What needs to be done:
Within the listing below, filter for "size" and copy every matching line.

□ □ □ □

-- ==== Sys2Proof/Machine/Fetch.lean ====
section
/-! DEFINITION. Fetching: the ranges and the context that a fetch goes through, the bytes of the instruction cache at the PC,
and the line that a fetch waits for (01 R25, 02 R53, R78, 14 R362, 08 R265). -/

namespace Sys2Proof.Machine

/-- The context whose ranges and page tables a fetch uses: a tile core in system mode fetches at system virtual addresses,
which firmware maps in the system context (08 R265, 14 R353, log 14). -/
def Core.fetchAsid (c : Core) : BitVec 16 := if c.cr.sys then 0 else c.cr.asid

/-- The range registers that a fetch uses. -/
def State.fetchRanges (s : State) (c : Core) : SMap W256 := if c.cr.sys && !c.supervisor then s.ctxRanges 0 else c.ranges

/-- A core with the ranges and the context of its fetches. -/
def State.fetchCore (s : State) (key : Nat) : Core :=
  let c := s.core key
  { c with ranges := s.fetchRanges c, cr := { c.cr with asid := c.fetchAsid } }

/-- What a fetch at the PC finds. -/
inductive FetchRes where
  /-- the bytes are not all inside an executable range: KIND and address (14 R373) -/
  | fatal (kind : Nat) (va : BitVec 57)
  /-- the bundle is not wholly in the instruction cache (01 R25): the target of its first missing line -/
  | miss (t : Target)
  | bytes (bs : List Byte)
  deriving DecidableEq, Repr

/-- Key of a line in the instruction cache. -/
def icKey (asid : BitVec 16) (line : Nat) : Nat := 2 ^ 45 * asid.toNat + line

/-- Bytes of the instruction cache from a virtual address: the first line that is missing, or the KIND where no range permits. -/
def Core.cacheBytes (c : Core) (va : BitVec 57) : Nat → FetchRes
  | 0 => .bytes []
  | n + 1 =>
    match c.cacheBytes va n with
    | .bytes bs =>
      let a := va + BitVec.ofNat 57 n
      (match c.rangeOf a .x with
      | .error kind => .fatal kind a
      | .ok t => match (SMap.get [] c.icache (icKey c.cr.asid (t.ca.toNat / 128)))[t.ca.toNat % 128]? with
        | some b => .bytes (bs ++ [b])
        | none => .miss t)
    | r => r

/-- The bundle at the PC: its header first, then all its words (02 R53, R78). -/
def State.fetch (s : State) (key : Nat) : FetchRes :=
  let c := s.fetchCore key
  match c.cacheBytes c.pc 4 with
  | .bytes bs => c.cacheBytes c.pc (Header.size (Header.ofWord (BitVec.ofNat 32 (leNat bs))))
  | r => r

/-- A fatal fetch is taken at the boundary before the bundle (14 R372). -/
def State.fetchFatal (s : State) (key kind : Nat) (va : BitVec 57) (pte : Option Nat) : State :=
  let c := s.core key
  (s.logFatal key kind va pte).takeTrap key ⟨0x20, infoFatal kind va⟩ c.pc (c.repLeft.getD 0)

/-- The line that a core's fetch waits for arrives (01 R25): it is translated for execution at its home slice and enters the
instruction cache; a refusal is a fatal context error, and poison is consumed (14 R373, 18 R445). -/
def State.fetchFill (s : State) (key : Nat) : Option State :=
  match s.fetch key with
  | .miss t =>
    let c := s.fetchCore key
    let base := t.ca.toNat / 128 * 128
    match s.pieces c.cr.asid (BitVec.ofNat 52 base) .x false 128 with
    | (.error e, s) => some (s.fetchFatal key e.1 t.va e.2.1)
    | (.ok ps, s) =>
      if ps.any Piece.isHeld then none
      else
        let r := s.readPieces (dieOf key) ps
        if r.2.1 then some (((r.2.2.raisePoison key base 0).modCore key fun c => c.dropAsync ⟨0x21, 0, false⟩).takeTrap key ⟨0x21, BitVec.ofNat 64 base⟩ c.pc (c.repLeft.getD 0))
        else some (r.2.2.modCore key fun q => { q with icache := SMap.set [] q.icache (icKey c.cr.asid (base / 128)) r.1 })
  | _ => none

end Sys2Proof.Machine
end

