-- ==== Sys2Proof/Machine/CopyEvents.lean ====
section
/-! DEFINITION. The copy engines at work: runs moved inside the package, lines sent to other packages, reductions, broadcasts,
record loads and stage-queue pushes, and how an operation ends (07 R210 to R230, 13 R335). -/

namespace Sys2Proof.Machine

/-! ### Runs -/

/-- The pieces of a run: own scratchpad granules, or a global access's pieces, or the refusal's KIND, address and bad entry. A
pattern has none. -/
def State.runPieces (s : State) (key : Nat) (x : CAddr) (need : Need) (n : Nat) :
    Except (Nat × BitVec 57 × Option Nat) (List Piece) × State :=
  match x with
  | .pattern _ => (.ok [], s)
  | .spad a => (.ok ((granuleParts a n).map fun q => ⟨a + q.1, .window key (a + q.1), q.2⟩), s)
  | .glob t => match s.pieces t.asid t.ca need (t.cls = .host) n with
    | (.ok ps, s) => (.ok ps, s)
    | (.error e, s) => (.error (e.1, t.va + BitVec.ofNat 57 e.2.2, e.2.1), s)

/-- What a copy engine reads from a run: the bytes, and for each whether its granule is poisoned (07 R220). -/
def State.runBytes (s : State) (key : Nat) (x : CAddr) (ps : List Piece) (n : Nat) : List (Byte × Bool) :=
  match x with
  | .pattern p => (List.range n).map fun i => (p.extractLsb' (8 * (i % 8)) 8, false)
  | _ => ps.flatMap fun p => (s.readPiece (dieOf key) p).map fun b => (b, s.placePoison p.place)

/-- A byte `i` of a piece lies in another piece. -/
def Piece.meets (p : Piece) (i : Nat) (q : Piece) : Bool :=
  match p.place, q.place with
  | .mem a, .mem b => decide (b ≤ a + i) && decide (a + i < b + q.len)
  | .host a, .host b => decide (b ≤ a + i) && decide (a + i < b + q.len)
  | .window k a, .window l b => k == l && decide (b ≤ a + i) && decide (a + i < b + q.len)
  | _, _ => false

/-- Bytes to be written to some pieces, undefined where they overlap the operation's source (07 R220). -/
def undefOverlap (draw : Nat) (srcs dsts : List Piece) (bytes : List (Byte × Bool)) : List (Byte × Bool) :=
  let at_ := dsts.flatMap fun p => (List.range p.len).map fun i => srcs.any fun q => p.meets i q
  if at_.all fun b => !b then bytes
  else (List.range bytes.length).map fun i =>
    let b := bytes.getD i (0, false)
    if at_.getD i false then (Config.freeBits draw (2 ^ 21 + i) 8, b.2) else b

/-- Writes bytes to pieces; a granule that takes a poisoned byte becomes poisoned (07 R220). -/
def State.putRun (s : State) (key : Nat) (asid : BitVec 16) : List Piece → List (Byte × Bool) → State
  | [], _ => s
  | p :: l, bs =>
    let here := bs.take p.len
    let data := here.map fun (b : Byte × Bool) => b.1
    let s := match p.place with
      | .window _ _ => s.writePiece asid p data
      | _ => s.homeWrite asid (some key) p.ca [p] data
    let s := if here.any fun (b : Byte × Bool) => b.2 then s.setPoison p.place true else s
    s.putRun key asid l (bs.drop p.len)
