-- ==== Sys2Proof/Certificates/Slice0/Obligations.lean ====
section
/-! DEFINITION. The statements about the machine, each a proposition that formalises rules of the spec. -/

open Sys2Proof Sys2Proof.Machine

/-! ### The scalar slot -/

/-- 04 R124: the register-form integer operations; a field that one reserves is not zero only where check 1 refuses it. -/
def Obligations.IntegerRegisterForms : Prop :=
  ScalarRR .add 0 (fun x y => BitVec.ofInt 64 (x.toInt + y.toInt)) ∧
  ScalarRR .sub 0 (fun x y => BitVec.ofInt 64 (x.toInt - y.toInt)) ∧
  ScalarRR .mul 1 (fun x y => BitVec.ofInt 64 (x.toInt * y.toInt)) ∧
  ScalarRR .mulh 1 (fun x y => BitVec.ofInt 64 (x.toInt * y.toInt / 2 ^ 64)) ∧
  ScalarRR .mulhu 1 (fun x y => BitVec.ofNat 64 (x.toNat * y.toNat / 2 ^ 64)) ∧
  ScalarRR .and 0 (fun x y => x &&& y) ∧ ScalarRR .or 0 (fun x y => x ||| y) ∧ ScalarRR .xor 0 (fun x y => x ^^^ y) ∧
  ScalarRR .shl 0 (fun x y => BitVec.ofNat 64 (x.toNat * 2 ^ (y.toNat % 64))) ∧
  ScalarRR .shr 0 (fun x y => BitVec.ofNat 64 (x.toNat / 2 ^ (y.toNat % 64))) ∧
  ScalarRR .sar 0 (fun x y => BitVec.ofInt 64 (x.toInt / 2 ^ (y.toNat % 64))) ∧
  ScalarRR .min 0 (fun x y => BitVec.ofInt 64 (min x.toInt y.toInt)) ∧
  ScalarRR .max 0 (fun x y => BitVec.ofInt 64 (max x.toInt y.toInt)) ∧
  ScalarRR .minu 0 (fun x y => BitVec.ofNat 64 (min x.toNat y.toNat)) ∧
  ScalarRR .maxu 0 (fun x y => BitVec.ofNat 64 (max x.toNat y.toNat)) ∧
  ScalarRR .clz 0 (fun x _ => BitVec.ofNat 64 (if x = 0 then 64 else 63 - Nat.log2 x.toNat)) ∧
  ScalarRR .popc 0 (fun x _ => BitVec.ofNat 64 ((List.range 64).countP fun i => x.getLsbD i)) ∧
  ∀ (g : Guard) (w : SR), w.b ≠ 0 → (Instr.clz g w).check1 ≠ none ∧ (Instr.popc g w).check1 ≠ none

/-- 04 R125: the immediate-form integer operations, and the bits that the shifts and LI reserve. -/
def Obligations.IntegerImmediateForms : Prop :=
  ScalarRI .addi (fun x y => BitVec.ofInt 64 (x.toInt + y.toInt)) ∧
  ScalarRI .andi (fun x y => x &&& y) ∧ ScalarRI .ori (fun x y => x ||| y) ∧ ScalarRI .xori (fun x y => x ^^^ y) ∧
  ScalarRI .shli (fun x y => BitVec.ofNat 64 (x.toNat * 2 ^ (y.toNat % 64))) ∧
  ScalarRI .shri (fun x y => BitVec.ofNat 64 (x.toNat / 2 ^ (y.toNat % 64))) ∧
  ScalarRI .sari (fun x y => BitVec.ofInt 64 (x.toInt / 2 ^ (y.toNat % 64))) ∧
  ScalarRI .li (fun _ y => y) ∧
  ∀ (g : Guard) (w : SI),
    (w.imm.extractLsb' 6 29 ≠ 0 → (Instr.shli g w).check1 ≠ none ∧ (Instr.shri g w).check1 ≠ none ∧ (Instr.sari g w).check1 ≠ none) ∧
    (w.a ≠ 0 → (Instr.li g w).check1 ≠ none)

/-- 04 R126, R127: the compares and the predicate operations, and the field that PNOT reserves. -/
def Obligations.ComparesAndPredicates : Prop :=
  CompareRR .cmpeq (fun x y => x = y) ∧ CompareRR .cmpne (fun x y => x ≠ y) ∧
  CompareRR .cmplt (fun x y => x.toInt < y.toInt) ∧ CompareRR .cmple (fun x y => x.toInt ≤ y.toInt) ∧
  CompareRR .cmpltu (fun x y => x.toNat < y.toNat) ∧ CompareRR .cmpleu (fun x y => x.toNat ≤ y.toNat) ∧
  CompareRI .cmpeqi (fun x y => x = y) ∧ CompareRI .cmplti (fun x y => x.toInt < y.toInt) ∧
  PredicateOp .pand (fun x y => x && y) ∧ PredicateOp .por (fun x y => x || y) ∧
  PredicateOp .pxor (fun x y => x ^^ y) ∧ PredicateOp .pnot (fun x _ => !x) ∧
  ∀ (g : Guard) (w : SR), w.b ≠ 0 → (Instr.pnot g w).check1 ≠ none

/-- 04 R128 to R130: scalar FP32, every result rounded once with its flags at the bound and one draw in SR. -/
def Obligations.ScalarFloat : Prop :=
  FpArith .fadd 2 (fun s w m => (s.fpOf w.a).add m (s.fpOf w.b)) ∧
  FpArith .fsub 2 (fun s w m => (s.fpOf w.a).add m (s.fpOf w.b).negate) ∧
  FpArith .fmul 2 (fun s w _ => (s.fpOf w.a).mul (s.fpOf w.b)) ∧
  FpArith .ffma 2 (fun s w m => Fv.fma m (s.fpOf w.a) (s.fpOf w.b) (s.fpOf w.c)) ∧
  FpArith .fdiv 3 (fun s w _ => (s.fpOf w.a).div (s.fpOf w.b)) ∧
  FpArith .fsqrt 3 (fun s w _ => (s.fpOf w.a).sqrt) ∧
  FpArith .icvtf 2 (fun s w _ =>
    (.fin (Dy.int (if w.fn.getLsbD 4 then ((s.now.sReg w.a).toNat : Int) else (s.now.sReg w.a).toInt)), 0)) ∧
  FpExact .fmin (fun s w =>
    let r := fpMinMax fp32 false ((s.now.sReg w.a).toNat % 2 ^ 32) ((s.now.sReg w.b).toNat % 2 ^ 32)
    (.s w.d (BitVec.ofNat 64 r.1), r.2)) ∧
  FpExact .fmax (fun s w =>
    let r := fpMinMax fp32 true ((s.now.sReg w.a).toNat % 2 ^ 32) ((s.now.sReg w.b).toNat % 2 ^ 32)
    (.s w.d (BitVec.ofNat 64 r.1), r.2)) ∧
  FpExact .fcmpeq (fun s w => let r := fpRel (fun o => o == .eq) false (s.fpOf w.a) (s.fpOf w.b); (.p w.d r.1, r.2)) ∧
  FpExact .fcmplt (fun s w => let r := fpRel (fun o => o == .lt) true (s.fpOf w.a) (s.fpOf w.b); (.p w.d r.1, r.2)) ∧
  FpExact .fcmple (fun s w => let r := fpRel (fun o => o != .gt) true (s.fpOf w.a) (s.fpOf w.b); (.p w.d r.1, r.2)) ∧
  ∀ (s : State) (g : Guard) (w : SR), s.Issues .s g (some (0, 2, w.lat.toNat)) → (Instr.fcvti g w).check1 = none →
    let lim : Int × Int := match (w.fn.extractLsb' 4 2).toNat with
      | 0 => (-(2 ^ 63), 2 ^ 63 - 1) | 1 => (0, 2 ^ 64 - 1) | 2 => (-(2 ^ 31), 2 ^ 31 - 1) | _ => (0, 2 ^ 32 - 1)
    let r := toIntRange (s.fpMode w) (s.drawn w) lim.1 lim.2 (s.fpOf w.a)
    Completes (.fcvti g w) s
      (((s.now.flagsAt w.lat.toNat r.2).withSeed (s.seedAfter w)).later w.lat.toNat (.s w.d (BitVec.ofInt 64 r.1)))

/-- 04 R131, R132: a branch whose guard is true makes the bundle at its target the next one; CALL and CALLI write the link. -/
def Obligations.BranchesTaken : Prop :=
  ∀ (s : State) (g : Guard) (w : SB),
    (∀ t, t = displaced s.now.pc.toNat w.disp → TargetOk t → s.Issues .s g none → (Instr.br g w).check1 = none →
      Completes (.br g w) s (s.now.after.at (t.extractLsb' 0 57))) ∧
    (∀ t, t = displaced (s.now.sReg w.a).toNat w.disp → TargetOk t → s.Issues .s g none → (Instr.bri g w).check1 = none →
      Completes (.bri g w) s (s.now.after.at (t.extractLsb' 0 57))) ∧
    (∀ t, t = displaced s.now.pc.toNat w.disp → TargetOk t → s.Issues .s g (some (0, 0, w.lat.toNat)) → (Instr.call g w).check1 = none →
      Completes (.call g w) s ((s.now.later w.lat.toNat (.s w.d (BitVec.ofNat 64 (s.now.pc.toNat + 12)))).at (t.extractLsb' 0 57))) ∧
    (∀ t, t = displaced (s.now.sReg w.a).toNat w.disp → TargetOk t → s.Issues .s g (some (0, 0, w.lat.toNat)) →
      (Instr.calli g w).check1 = none →
      Completes (.calli g w) s ((s.now.later w.lat.toNat (.s w.d (BitVec.ofNat 64 (s.now.pc.toNat + 12)))).at (t.extractLsb' 0 57))) ∧
    (TargetOk (s.now.sReg w.a) → s.Issues .s g none → (Instr.ret g w).check1 = none →
      Completes (.ret g w) s (s.now.after.at ((s.now.sReg w.a).extractLsb' 0 57)))

/-- 04 R133: LOOP with a count of zero clears COUNT and branches; with another count it opens the loop at the next bundle. -/
def Obligations.LoopOpens : Prop :=
  ∀ (s : State) (g : Guard) (w : SB) (t : W64), t = displaced s.now.pc.toNat w.disp → TargetOk t →
    s.Issues .s g (some (0, 0, w.lat.toNat)) → (Instr.loop g w).check1 = none →
    (s.now.sReg w.a = 0 →
      Completes (.loop g w) s ((s.now.later w.lat.toNat (.l w.d { s.now.lReg w.d with count := 0 })).at (t.extractLsb' 0 57))) ∧
    (s.now.sReg w.a ≠ 0 → (s.now.sReg w.a).toNat < 2 ^ 32 →
      Completes (.loop g w) s (s.now.later w.lat.toNat
        (.l w.d { start := s.now.pc + 12, count := (s.now.sReg w.a).extractLsb' 0 32 })))

/-- 04 R139 to R141: HBASE writes a handle with the default fields, HSET replaces one field, HSTEP steps, HGET reads a field and HMOV
copies. -/
def Obligations.HandleOperations : Prop :=
  ∀ (s : State) (g : Guard) (w : SR), s.Issues .s g (some (0, 5, w.lat.toNat)) →
    ((s.now.sReg w.a).toNat < 2 ^ 57 → (Instr.hbase g w).check1 = none →
      Completes (.hbase g w) s (s.now.later w.lat.toNat (.h w.d
        (0#104 ++ 1#24 ++ 1#16 ++ 1#16 ++ 1#16 ++ 1#16 ++ w.fn.extractLsb' 0 6 ++ w.fn.extractLsb' 6 1 ++ (s.now.sReg w.a).extractLsb' 0 57)))) ∧
    ((Instr.hset g w).check1 = none →
      let code := (w.fn.extractLsb' 0 4).toNat
      let v : Int := if (handleField code).2.2 then (s.now.sReg w.a).toInt else (s.now.sReg w.a).toNat
      fitsField code v = true →
      ∃ h : W256, getField h code = v ∧
        (∀ i, i < (handleField code).1 ∨ (handleField code).1 + (handleField code).2.1 ≤ i → h.getLsbD i = (s.now.hReg w.b).getLsbD i) ∧
        Completes (.hset g w) s (s.now.later w.lat.toNat (.h w.d h))) ∧
    (∀ h, (Instr.hstep g w).check1 = none → hstep (s.now.handle (s.now.hReg w.a)).width (s.now.hReg w.a) = some h →
      Completes (.hstep g w) s (s.now.later w.lat.toNat (.h w.d h))) ∧
    ((Instr.hget g w).check1 = none →
      Completes (.hget g w) s (s.now.later w.lat.toNat
        (.s w.d (BitVec.ofInt 64 (getField (s.now.hReg w.a) (w.fn.extractLsb' 0 4).toNat))))) ∧
    ((Instr.hmov g w).check1 = none → Completes (.hmov g w) s (s.now.later w.lat.toNat (.h w.d (s.now.hReg w.a))))

/-- 04 R142, R143: a scratchpad load reads its bytes at issue and extends them; `.fe` needs a full granule and `.fe.clr` empties it; a
store writes its bytes under its bound, and sets the granule full where it is `.fe`. -/
def Obligations.ScratchpadAccesses : Prop :=
  ∀ (s : State) (g : Guard) (w : SM) (a : W64), a = s.now.sReg w.a + w.off.signExtend 64 →
    let n := 2 ^ w.size.toNat
    let x := extended n (w.sgn == 1) (s.now.spadValue a.toNat n)
    s.Issues .s g (some (0, 4, w.lat.toNat)) → s.now.SpadOk a n →
    ((Instr.lds g w).check1 = none → w.qf = 0 → Completes (.lds g w) s (s.now.later w.lat.toNat (.s w.d x))) ∧
    ((Instr.lds g w).check1 = none → w.qf = 1 → s.now.feBit (a.toNat / 16) = true →
      Completes (.lds g w) s (s.now.later w.lat.toNat (.s w.d x))) ∧
    ((Instr.lds g w).check1 = none → w.qf = 2 → s.now.feBit (a.toNat / 16) = true →
      Completes (.lds g w) s ((s.now.setFe (a.toNat / 16) false).later w.lat.toNat (.s w.d x))) ∧
    ((Instr.sts g w).check1 = none →
      Completes (.sts g w) s (s.now.later w.lat.toNat (.spad a.toNat (leBytes n (s.now.sReg w.d).toNat) (w.qf == 1))))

□ □ □ □

Output below:
  | .bytes bs => c.cacheBytes c.pc (Header.size (Header.ofWord (BitVec.ofNat 32 (leNat bs))))
    let n := 2 ^ w.size.toNat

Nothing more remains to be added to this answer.